- WORK ITEM: Across the records that follow, count each line holding "fault", and write only the total.

===== MATERIAL FOR THIS TASK =====

-- ==== Sys2Proof/Word.lean ====
section
/-! DEFINITION. The widths of the spec's values (00_scope.md R10, R16): bytes, half-words, words and command words are
unsigned bit vectors. -/

namespace Sys2Proof

/-- A byte, 0..255 (00_scope.md R16). -/
abbrev Byte := BitVec 8

/-- A 16-bit value: a CRC, an object index, a status word. -/
abbrev Half := BitVec 16

/-- A 32-bit value: write-frame data, a read-port register. -/
abbrev Word := BitVec 32

/-- A 64-bit command word (30_encoding.md R80). -/
abbrev CommandWord := BitVec 64

end Sys2Proof
end

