-- ==== Sys2Proof/Machine/Transaction.lean ====
section
/-! DEFINITION. The transaction controller: one definition per step of 42_transaction.md R153 to R167, and the ADV command
(R150), which performs the step numbered by STEP. -/

namespace Sys2Proof.Machine

/-- Step 0, start (R153). -/
def State.stepStart (s : State) : State :=
  { s with outcome := .processing, diag := .none, result := 0 }.goto 1

/-- Step 1, send the opcode (R154). -/
def State.stepSendOpcode (s : State) : State := ((s.send [s.fbAt 0]).arm).goto 2

/-- Step 2, wait for the response to the opcode (R155). -/
def State.stepPollOpcode (s : State) : State := s.poll 3 .timeoutP1

/-- Step 3, discard the response to the opcode (R156). -/
def State.stepDiscard (s : State) : State := s.drainDiscard.goto 4

/-- Step 4, send the body FB[1..N-3] (R157, R152). -/
def State.stepSendBody (length : Nat) (s : State) : State := ((s.send (s.fbSlice 1 (length - 3))).arm).goto 5

/-- Step 5, wait for the response to the body (R158). -/
def State.stepPollBody (s : State) : State := s.poll 6 .timeoutP2

/-- Step 6, validate the acknowledgement (R159): only the first drained byte is checked. -/
def State.stepCheckAck (s : State) : State :=
  let t := s.drainStore
  if t.rxlen = 0 then t.jumpWith .empty 30
  else if byteAt t.rxb 0 = Config.ackMarker then t.goto 7
  else t.jumpWith .badAck 30

/-- Step 7, send the acknowledgement marker FB[A], A = N-2 (R160, R152). -/
def State.stepSendAck (length : Nat) (s : State) : State := ((s.send [s.fbAt (length - 2)]).arm).goto 8

/-- Step 8, wait for the device's data (R161). -/
def State.stepPollData (s : State) : State := s.poll 9 .timeoutP3

/-- The result word of two response bytes (R163): the literal grouping, bytes zero-extended (D35). -/
def resultWord (byte5 byte6 : Byte) : Half := (zext16 byte6 <<< 8) + (zext16 byte5 &&& Config.statusMask)

/-- Step 9 of a write-transaction (R162): the drained bytes are kept and not checked. -/
def State.stepTakeWrite (s : State) : State := s.drainStore.goto 10

/-- Step 9 of a read-transaction (R163): bytes 5 and 6 of this drain are decoded, or the decode fails. -/
def State.stepTakeRead (s : State) : State :=
  let t := s.drainStore
  if 7 ≤ t.rxlen.toNat then { t with result := resultWord (byteAt t.rxb 5) (byteAt t.rxb 6) }.goto 10
  else t.jumpWith .decode 30

/-- Step 10, final acknowledgement (R164): nothing is armed and nothing is waited for. -/
def State.stepFinalAck (length : Nat) (s : State) : State := (s.send [s.fbAt (length - 2)]).goto 20

/-- A step that needs the frame's length N. -/
def State.withFrameLength (act : Nat → State → State) (s : State) : Result :=
  match s.frameLength? with
  | some length => .next (act length s).accept
  | none => .fault .unreachableFrameLength

/-- `perform step STEP` (R150, R151): exactly one step, chosen by STEP and FKIND; a STEP no rule reaches is a fault (R178). -/
def State.performStep (s : State) : Result :=
  match s.stepIdx with
  | 0#6 => .next s.stepStart.accept
  | 1#6 => .next s.stepSendOpcode.accept
  | 2#6 => .next s.stepPollOpcode.accept
  | 3#6 => .next s.stepDiscard.accept
  | 4#6 => s.withFrameLength State.stepSendBody
  | 5#6 => .next s.stepPollBody.accept
  | 6#6 => .next s.stepCheckAck.accept
  | 7#6 => s.withFrameLength State.stepSendAck
  | 8#6 => .next s.stepPollData.accept
  | 9#6 => .next (if s.fkind = .read then s.stepTakeRead else s.stepTakeWrite).accept
  | 10#6 => s.withFrameLength State.stepFinalAck
  | 20#6 => .next (s.finish .success).accept
  | 30#6 => .next (s.finish .failed).accept
  | 40#6 => .next (s.finish .timedOut).accept
  | _ => .fault .unreachableStep

/-- `ADV` (R150): NOFRAME before any builder since reset, else one step. -/
def execAdv (s : State) : Result :=
  if s.fkind = .none then .next (s.raiseCmdError .noframe) else s.performStep

end Sys2Proof.Machine
end

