/-! ## Who writes what, over every move of every agent -/

/-- R35: DR is set by every arrival, cleared by steps 3, 6 and 9 and by reset, and written by nothing else. -/
def Obligations.DataReadyWriters : Prop :=
  ∀ (move : Input) (s t : State), react move s = .next t →
    ((∃ first rest, move = .arrival first rest) → t.dr = true) ∧
    (PerformsStep move s 3 ∨ PerformsStep move s 6 ∨ PerformsStep move s 9 ∨ move = .reset → t.dr = false) ∧
    ((∀ first rest, move ≠ .arrival first rest) → ¬PerformsStep move s 3 → ¬PerformsStep move s 6 →
      ¬PerformsStep move s 9 → move ≠ .reset → t.dr = s.dr)

/-- R36: steps 1, 4 and 7 arm the deadline, steps 20, 30 and 40 and reset disarm it, DLEXP goes from 0 to 1 only by an expiry
event while DLARM = 1, and nothing else writes either bit. -/
def Obligations.DeadlineWriters : Prop :=
  ∀ (move : Input) (s t : State), react move s = .next t →
    (PerformsStep move s 1 ∨ PerformsStep move s 4 ∨ PerformsStep move s 7 → t.dlarm = true ∧ t.dlexp = false) ∧
    (PerformsStep move s 20 ∨ PerformsStep move s 30 ∨ PerformsStep move s 40 ∨ move = .reset →
      t.dlarm = false ∧ t.dlexp = false) ∧
    (¬PerformsStep move s 1 → ¬PerformsStep move s 4 → ¬PerformsStep move s 7 → ¬PerformsStep move s 20 →
      ¬PerformsStep move s 30 → ¬PerformsStep move s 40 → move ≠ .reset → t.dlarm = s.dlarm ∧
      (move ≠ .expiry → t.dlexp = s.dlexp)) ∧
    (s.dlexp = false → t.dlexp = true → move = .expiry ∧ s.dlarm = true) ∧
    (move = .expiry → s.dlarm = true → t.dlexp = true)

/-- R28: RXOVF is set by a drain-and-store of more than RXCAP bytes, cleared by one of RXCAP bytes or fewer, by a
drain-and-discard and by reset, and written by nothing else. -/
def Obligations.OverflowFlagWriters : Prop :=
  ∀ (move : Input) (s t : State), react move s = .next t →
    (PerformsStep move s 6 ∨ PerformsStep move s 9 → (t.rxovf = true ↔ s.rxcap.toNat < s.chrx.length)) ∧
    (PerformsStep move s 3 ∨ move = .reset → t.rxovf = false) ∧
    (¬PerformsStep move s 6 → ¬PerformsStep move s 9 → ¬PerformsStep move s 3 → move ≠ .reset → t.rxovf = s.rxovf)

/-- R29: step 0 clears RESULT, a successful decode at step 9 of a read-transaction writes it, reset clears it (R250), and
nothing else writes it. -/
def Obligations.ResultWriters : Prop :=
  ∀ (move : Input) (s t : State), 7 ≤ s.rxcap.toNat → react move s = .next t →
    (PerformsStep move s 0 ∨ move = .reset → t.result = 0) ∧
    (PerformsStep move s 9 → s.fkind = .read → ∀ (h : 7 ≤ s.chrx.length), t.result = resultWord s.chrx[5] s.chrx[6]) ∧
    (¬PerformsStep move s 0 → move ≠ .reset → ¬(PerformsStep move s 9 ∧ s.fkind = .read ∧ 7 ≤ s.chrx.length) →
      t.result = s.result)

/-- R66, R230, R258: CHRX grows by arrivals alone, at its end, and the drain steps 3, 6 and 9 empty it; nothing else touches
it, reset included. -/
def Obligations.OnlyDrainStepsTakeBytes : Prop :=
  ∀ (move : Input) (s t : State), react move s = .next t →
    (PerformsStep move s 3 ∨ PerformsStep move s 6 ∨ PerformsStep move s 9 → t.chrx = []) ∧
    (¬PerformsStep move s 3 → ¬PerformsStep move s 6 → ¬PerformsStep move s 9 →
      t.chrx = s.chrx ++ match move with
        | .arrival first rest => first :: rest
        | _ => [])

/-- R67, R68, R96: TXLOG grows at its end by the sending steps alone: by FB[0], by FB[1..N-3] or by FB[N-2]. The nack marker
FB[N-1] is in none of these slices. -/
def Obligations.OnlySendingStepsSend : Prop :=
  ∀ (move : Input) (s t : State), react move s = .next t →
    (PerformsStep move s 1 → t.txlog = s.txlog ++ [s.fbAt 0]) ∧
    (PerformsStep move s 4 → t.txlog = s.txlog ++ s.fbSlice 1 (s.flen.toNat - 3)) ∧
    (PerformsStep move s 7 ∨ PerformsStep move s 10 → t.txlog = s.txlog ++ [s.fbAt (s.flen.toNat - 2)]) ∧
    (¬PerformsStep move s 1 → ¬PerformsStep move s 4 → ¬PerformsStep move s 7 → ¬PerformsStep move s 10 →
      t.txlog = s.txlog)

/-- R75, R138: while a transaction is in progress no move but reset changes FB, FLEN or FKIND, so every byte a transaction
sends is the FB content of its step 0. -/
def Obligations.FrameIsFrozenWhileInProgress : Prop :=
  ∀ (move : Input) (s t : State), react move s = .next t → s.inProgress → move ≠ .reset →
    t.fb = s.fb ∧ t.flen = s.flen ∧ t.fkind = s.fkind

/-- R177: steps other than the poll steps 2, 5 and 8 do not read DLEXP: two states that differ in it alone go to states that
differ in it at most. -/
def Obligations.ExpiryIsReadOnlyByPollSteps : Prop :=
  ∀ (s t : State) (expired : Bool), s.stepIdx ≠ 2 → s.stepIdx ≠ 5 → s.stepIdx ≠ 8 → exec .adv s = .next t →
    ∃ u, exec .adv { s with dlexp := expired } = .next u ∧ { u with dlexp := t.dlexp } = t

/-- R230, R231: an arrival appends its bytes to CHRX and sets DR, at any time; two arrivals before a drain are the same as one
with the bytes of both, so the block can never tell one from two. -/
def Obligations.ArrivalsAccumulate : Prop :=
  ∀ (s : State) (first second : Byte) (rest more : List Byte),
    react (.arrival first rest) s = .next { s with chrx := s.chrx ++ first :: rest, dr := true } ∧
    perform [.arrival first rest, .arrival second more] s = react (.arrival first (rest ++ second :: more)) s

/-- R233: the expiry event sets DLEXP when DLARM = 1 and DLEXP = 0, and changes nothing else; where it is not enabled the move
does nothing, which is the model's choice (log entry 5). -/
def Obligations.ExpirySetsTheElapsedBit : Prop :=
  ∀ s : State, react .expiry s = .next (
    if s.dlarm = true ∧ s.dlexp = false then { s with dlexp := true } else s)

/-! ## Reset -/

/-- R250: a reset gives every element of R20 its reset value and leaves CHRX and TXLOG; the read port then shows
LEN = RXCAP << 16 and 0 in every other register. -/
def Obligations.ResetClearsTheBlock : Prop :=
  ∀ s : State, ∃ t, react .reset s = .next t ∧
    t = { State.reset with
      rxcap := s.rxcap, rxb := List.replicate s.rxcap.toNat 0, chrx := s.chrx, txlog := s.txlog, inputs := s.inputs } ∧
    (∀ k, t.fbAt k = 0) ∧ t.flen = 0 ∧ t.fkind = .none ∧ t.crcr = 0 ∧ t.stepIdx = 0 ∧ t.outcome = .idle ∧
    t.diag = .none ∧ t.result = 0 ∧ t.dr = false ∧ t.dlarm = false ∧ t.dlexp = false ∧ t.rxlen = 0 ∧ t.rxovf = false ∧
    t.decin = 0 ∧ t.decout = 0 ∧ t.cerr = .ok ∧ t.cerrs = false ∧
    ∀ a, t.readPort a = if a = 0x04 then s.rxcap.zeroExtend 32 <<< 16 else 0

/-- R251: a reset aborts a transaction whatever STEP was, sends and drains nothing, and the next ADV is refused with NOFRAME;
bytes that arrive afterwards stay in CHRX behind those already there. -/
def Obligations.ResetAbortsTheTransaction : Prop :=
  ∀ (s : State) (first : Byte) (rest : List Byte), ∃ t u v,
    react .reset s = .next t ∧ t.stepIdx = 0 ∧ t.outcome = .idle ∧ t.txlog = s.txlog ∧ t.chrx = s.chrx ∧
    react (.arrival first rest) t = .next u ∧ u.chrx = s.chrx ++ first :: rest ∧
    exec .adv u = .next v ∧ v = { u with cerr := .noframe, cerrs := true }

/-! ## The read port -/

/-- R46 to R50: every field of STATUS reflects the state element named, with the element's code, and so do the fields of CRC,
RESULT, DEC and LEN; reserved bits read 0; the reset values are 0 and, for LEN, RXCAP << 16. -/
def Obligations.StatusAndResultRegisters : Prop :=
  (∀ s : State, let r := s.readPort 0x00
    (r.extractLsb' 0 3 = match s.outcome with
      | .idle => 0 | .processing => 1 | .success => 2 | .failed => 3 | .timedOut => 4) ∧
    r.extractLsb' 3 1 = 0 ∧ r.extractLsb' 4 6 = s.stepIdx ∧
    (r.extractLsb' 10 2 = match s.fkind with | .none => 0 | .read => 1 | .write => 2) ∧
    r.getLsbD 12 = s.dr ∧ r.getLsbD 13 = s.dlarm ∧ r.getLsbD 14 = s.dlexp ∧ r.getLsbD 15 = s.rxovf ∧
    (r.extractLsb' 16 4 = match s.diag with
      | .none => 0 | .badAck => 1 | .empty => 2 | .decode => 3 | .timeoutP1 => 4 | .timeoutP2 => 5 | .timeoutP3 => 6) ∧
    (r.extractLsb' 20 3 = match s.cerr with | .ok => 0 | .illegal => 1 | .range => 2 | .busy => 3 | .noframe => 4) ∧
    r.getLsbD 23 = s.cerrs ∧ r.extractLsb' 24 8 = 0) ∧
  (∀ s : State,
    s.readPort 0x01 = s.crcr.zeroExtend 32 ∧
    s.readPort 0x02 = s.result.zeroExtend 32 ∧
    ((s.readPort 0x03).extractLsb' 0 4 = s.decout ∧ (s.readPort 0x03).extractLsb' 4 12 = 0 ∧
      (s.readPort 0x03).extractLsb' 16 16 = s.decin) ∧
    ((s.readPort 0x04).extractLsb' 0 4 = s.flen ∧ (s.readPort 0x04).extractLsb' 4 4 = 0 ∧
      (s.readPort 0x04).extractLsb' 8 8 = s.rxlen ∧ (s.readPort 0x04).extractLsb' 16 8 = s.rxcap ∧
      (s.readPort 0x04).extractLsb' 24 8 = 0)) ∧
  ∀ s : State,
    s.blockReset.readPort 0x00 = 0 ∧ s.blockReset.readPort 0x01 = 0 ∧ s.blockReset.readPort 0x02 = 0 ∧
    s.blockReset.readPort 0x03 = 0 ∧ s.blockReset.readPort 0x04 = s.rxcap.zeroExtend 32 <<< 16

/-- R51, R52 with R64: byte 4k+j of FB is bits [8j+7:8j] of register 0x08 + k, the two bytes past FB[13] reading 0, and byte
4k+j of RXB is bits [8j+7:8j] of register 0x10 + k, 0 at and past RXCAP; all of them reset to 0. -/
def Obligations.BufferRegistersLayout : Prop :=
  ∀ (s : State) (j : Nat), j < 4 →
    (∀ k, k < 4 → ((s.readPort (BitVec.ofNat 8 (0x08 + k))).extractLsb' (8 * j) 8 =
      if h : 4 * k + j < 14 then s.fb[4 * k + j] else 0) ∧ s.blockReset.readPort (BitVec.ofNat 8 (0x08 + k)) = 0) ∧
    (∀ k, k < (s.rxcap.toNat + 3) / 4 → ((s.readPort (BitVec.ofNat 8 (0x10 + k))).extractLsb' (8 * j) 8 =
      if 4 * k + j < s.rxcap.toNat then s.rxb.getD (4 * k + j) 0 else 0) ∧
      s.blockReset.readPort (BitVec.ofNat 8 (0x10 + k)) = 0)

/-- R45, R53, R54: a reserved register number reads 0; and the read port shows nothing of CHRX, of TXLOG or of the moves to
come. -/
def Obligations.ReadPortHidesTheRest : Prop :=
  (∀ (s : State) (a : Byte), (0x05 ≤ a.toNat ∧ a.toNat ≤ 0x07) ∨ (0x0C ≤ a.toNat ∧ a.toNat ≤ 0x0F) ∨
    0x10 + (s.rxcap.toNat + 3) / 4 ≤ a.toNat → s.readPort a = 0) ∧
  ∀ (s : State) (a : Byte) (chrx txlog : List Byte) (inputs : List Input),
    { s with chrx := chrx, txlog := txlog, inputs := inputs }.readPort a = s.readPort a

=====

- ANSWER TO THE EXERCISE: 3